Ленинградцев хмыкнул: – Понятно теперь, почему Толкиен превратился в Толкина. Узко мыслите, Дмитрий Владимирович.

Нетронутый чай постепенно сливался в термодинамическом равновесии с окружающей средой. Альтер спокойно проглотил фразу собеседника, умыл руки воздухом и продолжил: – Ну, а я широтой твоих подходов очень даже впечатлён. Помнится, среди персонажей Герберта Уэллса был один журналист, для которого самой большой трудностью в работе было подойти к письменному столу и суметь себя за него усадить. Изворотливое тело почти всегда находило способ увернуться – то захотеть кофе, то выглянуть в окно и увлечься наблюдением за дамскими шляпками... Но что там у тебя за вторая тема? Тоже в устной форме, "Дядя Боря" номер три?

– Да ладно. Нет, здесь я действительно пишу. Но скажу сразу, тема – научная, рассчитанная на специалистов. Литературоведы обгрызут друг другу локти. – Ленинградцев чуть повернул монитор и указал на пустое место рядом с собой. – Вот, смотри.

Дмитрий Владимирович обогнул выступ стола. "Целью данной монографии, – прочитал он, – является создание метода качественного взвешивания писателей..." На его лице появилась блуждающая улыбка; он перечитал полстранички текста, задумчиво потёр подбородок.

– Очень интересно, – произнёс он, по-прежнему глядя на экран. Потом оторвался от текста и с подозрительно серьёзным видом сказал: – Но, по-моему, ты избрал чрезмерно академический стиль. Это было бы неплохо, если бы ты весил в глазах научной общественности не менее центнера. А так, насколько я разбираюсь в учёных ранжировочных делах, для начала имеет смысл не то чтобы сбавить обороты, но, по меньшей мере, сделать текст легче, чтобы не складывалось впечатление, будто бы он претендует на место в фундаменте науки, уже, между прочим, кем-то занятое. Пусть лучше он кажется полётом лёгкой и всё же рациональной фантазии, недоступным для тяжеловесов и потому притягательным. Если хочешь, я немного подкорректирую. Отправь мне, я гляну.

Альтер, уходя, заметил свою остывшую чашку, взял её, и было слышно, как чуть погодя на кухне чай, так и не принёсший своему обладателю ничего, кроме хлопот, впрочем, приятных, был вылит в раковину.

Ленинградцев рассеянно смотрит в окно. День склоняется к вечеру; солнце, отражаясь косыми лучами в окнах соседних зданий, падает на бумаги, в беспорядке покрывающие рабочий стол; дело не движется. Бригада плиточников, некоторое время назад развлекавшая посторонних зрителей, давно отдала трудовой долг неведомо кому и удалилась в неизвестность; Ленинградцев ждёт.

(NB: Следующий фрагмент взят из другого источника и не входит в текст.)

/-- Opcodes of group 0x05 (R114). -/
def opGroup05 : List OpRow :=
  [{ code := 0x0500, kind := .stepped, run := opFrameSyncConfigure },
   { code := 0x0501, kind := .epoch, run := opTddPatternSet },
   { code := 0x0502, kind := .single, run := opFrameStatus },
   { code := 0x0510, kind := .single, run := opFePinConfigure },
   { code := 0x0511, kind := .stepped, run := opSerialQueueLoad },
   { code := 0x0520, kind := .stepped, run := opLoPlanWrite },
   { code := 0x0521, kind := .stepped, run := opLoTune },
   { code := 0x0522, kind := .stepped, run := opLoCalibrate },
   { code := 0x0523, kind := .single, run := opLoStatus },
   { code := 0x0524, kind := .stepped, run := opTxEnable },
   { code := 0x0540, kind := .single, run := opSurveyConfigure },
   { code := 0x0541, kind := .stepped, run := opSurveyRead },
   { code := 0x0550, kind := .single, run := opCoexConfigure }]

/-- Opcodes of group 0x06 (R114). -/
def opGroup06 : List OpRow :=
  [{ code := 0x0600, kind := .stepped, run := opLoopConfigure },
   { code := 0x0601, kind := .single, run := opLoopCoeffLoad },
   { code := 0x0602, kind := .single, run := opLoopSwap },
   { code := 0x0603, kind := .stepped, run := opLoopModeSet },
   { code := 0x0604, kind := .single, run := opLoopStatus },
   { code := 0x0605, kind := .single, run := opRepetitiveConfigure },
   { code := 0x0606, kind := .single, run := opRepetitiveReset }]

/-- Opcodes of group 0x07 (R114). -/
def opGroup07 : List OpRow :=
  [{ code := 0x0700, kind := .stepped, run := opRailConfigure },
   { code := 0x0701, kind := .stepped, run := opRailSetVoltage },
   { code := 0x0702, kind := .stepped, run := opRailStart },
   { code := 0x0703, kind := .stepped, run := opRailStop },
   { code := 0x0704, kind := .single, run := opRailStatus },
   { code := 0x0705, kind := .single, run := opTrackingSet },
   { code := 0x0706, kind := .single, run := opCoreAvsConfigure }]

/-- Opcodes of group 0x08 (R114). -/
def opGroup08 : List OpRow :=
  [{ code := 0x0800, kind := .single, run := opThermalConfigure },
   { code := 0x0801, kind := .single, run := opThermalStatus },
   { code := 0x0802, kind := .single, run := opSensorMapSet },
   { code := 0x0803, kind := .single, run := opLifeRead }]

/-- Opcodes of group 0x09 (R114). -/
def opGroup09 : List OpRow :=
  [{ code := 0x0900, kind := .single, run := opFaultStatus },
   { code := 0x0901, kind := .single, run := opReactionSet },
   { code := 0x0902, kind := .single, run := opFaultRelease },
   { code := 0x0903, kind := .single, run := opFaultParamsSet }]

/-- Opcodes of group 0x0A (R114). -/
def opGroup0A : List OpRow :=
  [{ code := 0x0A00, kind := .stepped, run := opGbRead },
   { code := 0x0A01, kind := .single, run := opGbTailStatus },
   { code := 0x0A02, kind := .single, run := opGbClearChallenge },
   { code := 0x0A03, kind := .stepped, run := opGbClear },
   { code := 0x0A04, kind := .single, run := opGbAppend },
   { code := 0x0A05, kind := .single, run := opWallClockSet }]

/-- Opcodes of group 0x0B (R114). -/
def opGroup0B : List OpRow :=
  [{ code := 0x0B00, kind := .single, run := opHrRead },
   { code := 0x0B01, kind := .single, run := opHrAmendChallenge },
   { code := 0x0B02, kind := .stepped, run := opHrAmend },
   { code := 0x0B03, kind := .stepped, run := opHrLock },
   { code := 0x0B10, kind := .stepped, run := opPatchLoad },
   { code := 0x0B11, kind := .stepped, run := opLodgerLoad },
   { code := 0x0B12, kind := .single, run := opLodgerStart },
   { code := 0x0B13, kind := .single, run := opLodgerStop },
   { code := 0x0B20, kind := .single, run := opIdentityRead },
   { code := 0x0B21, kind := .single, run := opAttest }]

/-- Opcodes of group 0x0C (R114). -/
def opGroup0C : List OpRow :=
  [{ code := 0x0C00, kind := .stepped, run := opFabricDiscover },
   { code := 0x0C01, kind := .single, run := opFabricStatus },
   { code := 0x0C02, kind := .single, run := opRouteSet },
   { code := 0x0C03, kind := .stepped, run := opBilletSet },
   { code := 0x0C04, kind := .stepped, run := opLinkReclaim },
   { code := 0x0C10, kind := .single, run := opTwinConfigure },
   { code := 0x0C11, kind := .stepped, run := opTwinSync },
   { code := 0x0C12, kind := .stepped, run := opTwinHandover },
   { code := 0x0C13, kind := .single, run := opTwinStatus }]

/-- Opcodes of group 0x0D (R114). -/
def opGroup0D : List OpRow :=
  [{ code := 0x0D00, kind := .single, run := opCaptureStart },
   { code := 0x0D01, kind := .single, run := opCaptureStop },
   { code := 0x0D02, kind := .single, run := opCaptureStatus }]

/-- The desk's own calls (R588). -/
def opGroupDesk : List OpRow :=
  [{ code := 0xD000, kind := .single, run := opDeskFaultEvent }, { code := 0xD001, kind := .single, run := opDeskWatchdog },
   { code := 0xD002, kind := .single, run := opDeskHostMessage }, { code := 0xD003, kind := .single, run := opDeskRetain }]

/-- Opcodes of a group. -/
def opGroup : Nat → List OpRow
  | 0x00 => opGroup00
  | 0x01 => opGroup01
  | 0x02 => opGroup02
  | 0x03 => opGroup03
  | 0x04 => opGroup04
  | 0x05 => opGroup05
  | 0x06 => opGroup06
  | 0x07 => opGroup07
  | 0x08 => opGroup08
  | 0x09 => opGroup09
  | 0x0A => opGroup0A
  | 0x0B => opGroup0B
  | 0x0C => opGroup0C
  | 0x0D => opGroup0D
  | 0xD0 => opGroupDesk
  | _ => []

/-- The row of an opcode, none where there is no such opcode. -/
def opRow (code : Nat) : Option OpRow := (opGroup (code / 256)).find? (fun x => x.code == code)

/-- The meaning of an opcode; a command without one never gets past its start. -/
def opRun (code : Nat) : Op := ((opRow code).map (·.run)).getD (fun _ s => (refuse (.rejectedParam, detBadOpcode), s))

/-! ## What a command meets when it starts -/

/-- A call of a Lodger's desk (R587). -/
def isDesk (x : Desc) : Bool := decide (16 ≤ x.ring.val) && decide (x.ring.val < 20)

/-- A command of the host or of the desk. -/
def isOutside (x : Desc) : Bool := decide (x.ring.val < 20)

/-- Calls the desk accepts (R588); groups 0x09 and the ownership rules refuse under details of their own (R407, R513). -/
def deskAccepts (code : Nat) : Bool :=
  match code / 256 with
  | 0x00 => code != 0x0014
  | 0x0B => [0x0B00, 0x0B01, 0x0B02, 0x0B20, 0x0B21].contains code
  | 0x0C => [0x0C01, 0x0C13].contains code
  | 0x0D => false
  | _ => true

/-- Opcodes of COMPAT mode (R650). -/
def compatAccepts (x : Desc) : Bool :=
  let code := x.opcode.toNat
  match code / 256 with
  | 0x01 => [0x0100, 0x0101, 0x0113, 0x0120].contains code
  | 0x02 => [0x0211, 0x0213].contains code
  | 0x03 => [0x0301, 0x0306, 0x0310, 0x0311].contains code || (code == 0x0302 && par x 0 1 == 1 && par x 4 2 == 0x7FFF)
  | 0x04 => [0x0403, 0x0404, 0x0405, 0x0406, 0x0410].contains code
  | 0x05 => code != 0x0501
  | 0x0C => false
  | _ => true

/-- Opcodes that change neither configuration nor state of the repeater, which a standby accepts (R636); TWIN_SYNC and TWIN_HANDOVER refuse with
NOT_OWNER of their own; the desk's own calls and capture concern the sender alone (log entry 54). -/
def readsOnly (code : Nat) : Bool :=
  [0x0000, 0x0001, 0x0002, 0x0010, 0x0101, 0x0113, 0x0202, 0x0211, 0x0213, 0x0310, 0x0404, 0x0411, 0x0502, 0x0523, 0x0541, 0x0604, 0x0704, 0x0801,
   0x0803, 0x0900, 0x0A00, 0x0A01, 0x0B00, 0x0B20, 0x0B21, 0x0C01, 0x0C11, 0x0C12, 0x0C13, 0x0D00, 0x0D01, 0x0D02].contains code || code / 256 == 0xD0

/-- Commands that need the Innkeeper (R712). -/
def needsInnkeeper (x : Desc) : Bool :=
  let code := x.opcode.toNat
  isDesk x || [0x0015, 0x0522, 0x0410, 0x0901, 0x0902, 0x0903, 0x0A02, 0x0A03].contains code || code / 256 == 0x0B ||
    (code / 256 == 0x0C && code != 0x0C01 && code != 0x0C13) || (code == 0x0011 && par x 0 1 == 4)

/-- The refusal a command meets before its own checks: BAD_OPCODE (R114), DESK_DENIED (R588), MODE (R115, R650), STANDBY (R636). -/
def startRefusal (x : Desc) (s : State) : Option Reject :=
  let code := x.opcode.toNat
  let known := (opRow code).isSome
  firstOf [refuseIf (isDesk x && !(known && deskAccepts code)) (badState 0x0B0E),
    refuseIf (!known || (code / 256 == 0xD0 && !isDesk x)) (badParam detBadOpcode),
    refuseIf (s.sys.mode == .compat && isOutside x && !compatAccepts x) (badState detMode),
    refuseIf (inStandby s && isOutside x && !readsOnly code) (badState 0x0C0A)]

/-- The first step of a command: a refusal at its start, which the desk raises (R588), or the step of its opcode. -/
def firstStep (run : Op) (r : Running) (s : State) : Ans × State :=
  match startRefusal r.desc s with
  | some e => if e.2 = 0x0B0E then opDeskDenied r s else (refuse e, s)
  | none => run r s

/-! ## Steps (R85, R90) -/

/-- A change's ticket that waits in no line and was not retired: its channel is gone (R42). -/
def ticketGone (n : Nat) (s : State) : Bool :=
  s.chans.all (fun ch => bothDirs.all (fun d => [EpochKind.config, EpochKind.gain].all (fun k =>
    let l := (ch.dir d).line k
    l.waiting.all (fun w => w.ticket != n) && l.stamped.all (fun st => st.ticket != n))))

/-- Every epoch of the command has retired or will never be carried. -/
def epochsOver (r : Running) (s : State) : Bool := r.epochs.all (fun e => e.retired || ticketGone e.ticket s)

/-- Results of a command that waited for its epochs: those of UL_COUPLING_SET are the ceiling and the donor level at its end (R272). -/
def endResult (r : Running) (s : State) : BitVec 128 :=
  if r.desc.opcode = 0x0111 then modifyResult r
  else if r.desc.opcode = 0x0303 then
    let g := (direction (chanOf (par r.desc 0 1)) .ul s).gain
    result [(0, 2, satInt 16 g.u), (2, 2, g.pDonor)]
  else r.result

/-- How a command that waited for its epochs ends (R42). -/
def epochsEnd (r : Running) (s : State) : Finish :=
  if r.epochs.any (·.retired) then
    { status := if r.clamped then .clamped else .done, detail := 0, result := endResult r s,
      seq := (r.epochs.find? (·.retired)).bind (·.seq), data := [] }
  else { status := .rejectedState, detail := detNoChannel, result := 0, seq := none, data := [] }

/-- The condition a command of an opcode waits for, beside hardware and epochs. -/
def stateReady (r : Running) (s : State) : Bool :=
  let x := r.desc
  if r.steps = 0 then s.sys.innkeeper == .running
  else match x.opcode.toNat with
    | 0x0011 => s.sys.transition != .sleeping 1 && s.sys.transition != .sleeping 3
    | 0x0012 => s.sys.power == .stopped
    | 0x0013 => s.sys.abandonedRestart || !(match s.sys.transition with
        | .restarting _ => true
        | _ => false)
    | 0x0100 => linksReady x s
    | 0x0110 => (chan (chanOf (dat x 0 1)) s).state == .absent || channelStarted (chanOf (dat x 0 1)) s
    | 0x0311 => (par x 0 1 == 0 && (noChannel (par x 1 1) s).isSome) || protectionReleased x s
    | 0x0400 => standaloneRan r s
    | 0x0401 => standaloneRan r s
    | 0x0403 => migrateLeft r s
    | 0x0500 => s.radio.timer.state == .locked
    | 0x0A03 => clearReady r s
    | 0x0A04 => noteStaged r s
    | 0x0B10 => patchRestarted s
    | 0x0C02 => routeSettled x s
    | _ => true

/-- The command can take a step now. -/
def runReady (r : Running) (s : State) : Bool :=
  match r.wait with
  | .none => true
  | .hardware => false
  | .epochs => epochsOver r s
  | .state => stateReady r s

/-- Step count of a command after one more step (R80): an opcode of kind 1 has one step, and what it waits for is the end of that step (log entry
150). -/
def stepsAfter (r : Running) : Nat := if (opRow r.desc.opcode.toNat).any (fun x => x.kind == .single) then 1 else r.steps + 1

/-- One step: the first, or the next one of the opcode. -/
def runStep (run : Op) (r : Running) (s : State) : Ans × State :=
  if r.steps = 0 then firstStep run { r with steps := 1, wait := .none } s else run { r with steps := stepsAfter r } s

/-- A step of the command in execution on a source; one that waited for its epochs ends. -/
def stepRunning (run : Op) (q : Nat) (r : Running) (s : State) : State :=
  if r.wait = .epochs then finishRunning q r (epochsEnd r s) s
  else
    let a := runStep run r (modSource q (fun x => { x with running := some r }) s)
    match a.1 with
    | .final f => finishRunning q { r with steps := stepsAfter r } f a.2
    | .stay v => keepRunning q r v a.2

/-- The next step of a command needs host memory (R92): its first step reads its buffer, and GB_READ writes one record after another to it. -/
def needsHostMemory (r : Running) : Bool := r.desc.dataLen != 0 && (r.steps == 0 || r.desc.opcode == 0x0A00)

/-- How a command ends whose work needs host memory after TIMEOUT: TIMEOUT is the status it received (log entry 151). -/
def unreachableEnd : Finish := { status := .timeout, detail := 0, result := 0, seq := none, data := [] }

/-- A step of the i-th command that continues after TIMEOUT (R92): none that needs host memory. -/
def stepLate (q i : Nat) (r : Running) (s : State) : State :=
  if needsHostMemory r then finishLate q i r unreachableEnd s
  else if r.wait = .epochs then finishLate q i r (epochsEnd r s) s
  else
    let a := runStep (opRun r.desc.opcode.toNat) r s
    match a.1 with
    | .final f => finishLate q i { r with steps := stepsAfter r } f a.2
    | .stay v =>
      let s := if v.committed && !r.committed then noteAccepted v.desc a.2 else a.2
      modSource q (fun x => { x with continuing := x.continuing.set i v }) s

     От мыслей, больших и взрослых,
     Сегодня устал. Гляжу,
     Как мошки колеблют воздух
     По формулам Лиссажу.

Как известно, труд сделал человека человеком, а нелюбовь к труду сделала его человеком разумным. Из-за этой противоречивости люди становятся существами изобретательными и изворотливыми; необходимость зарабатывать на хлебушко, на шапку, на шубку не даёт им пребывать в бездействии, а термодинамически обусловленная лень заставляет всегда искать наилучший выход из возможных. В результате приручаются животные, распахиваются поля, строятся плотины. Самые человечные из людей быстро осознают, что гораздо экономичней также использовать руки, головы и жизни своих соплеменников, отдавая им взамен всего лишь порождения собственного ума. Так возникают сложные религиозные концепции, идеологические одеяния самых возвышенных из самых человечных, памятники архитектуры и тому подобное. Лень заставляет работать людей, как заведённых, прыгать по социальным ступеням, как угорелых, прилаживать к миру собственные лесенки и карабкаться по ним – чтобы оказаться на высоте во всех мыслимых смыслах.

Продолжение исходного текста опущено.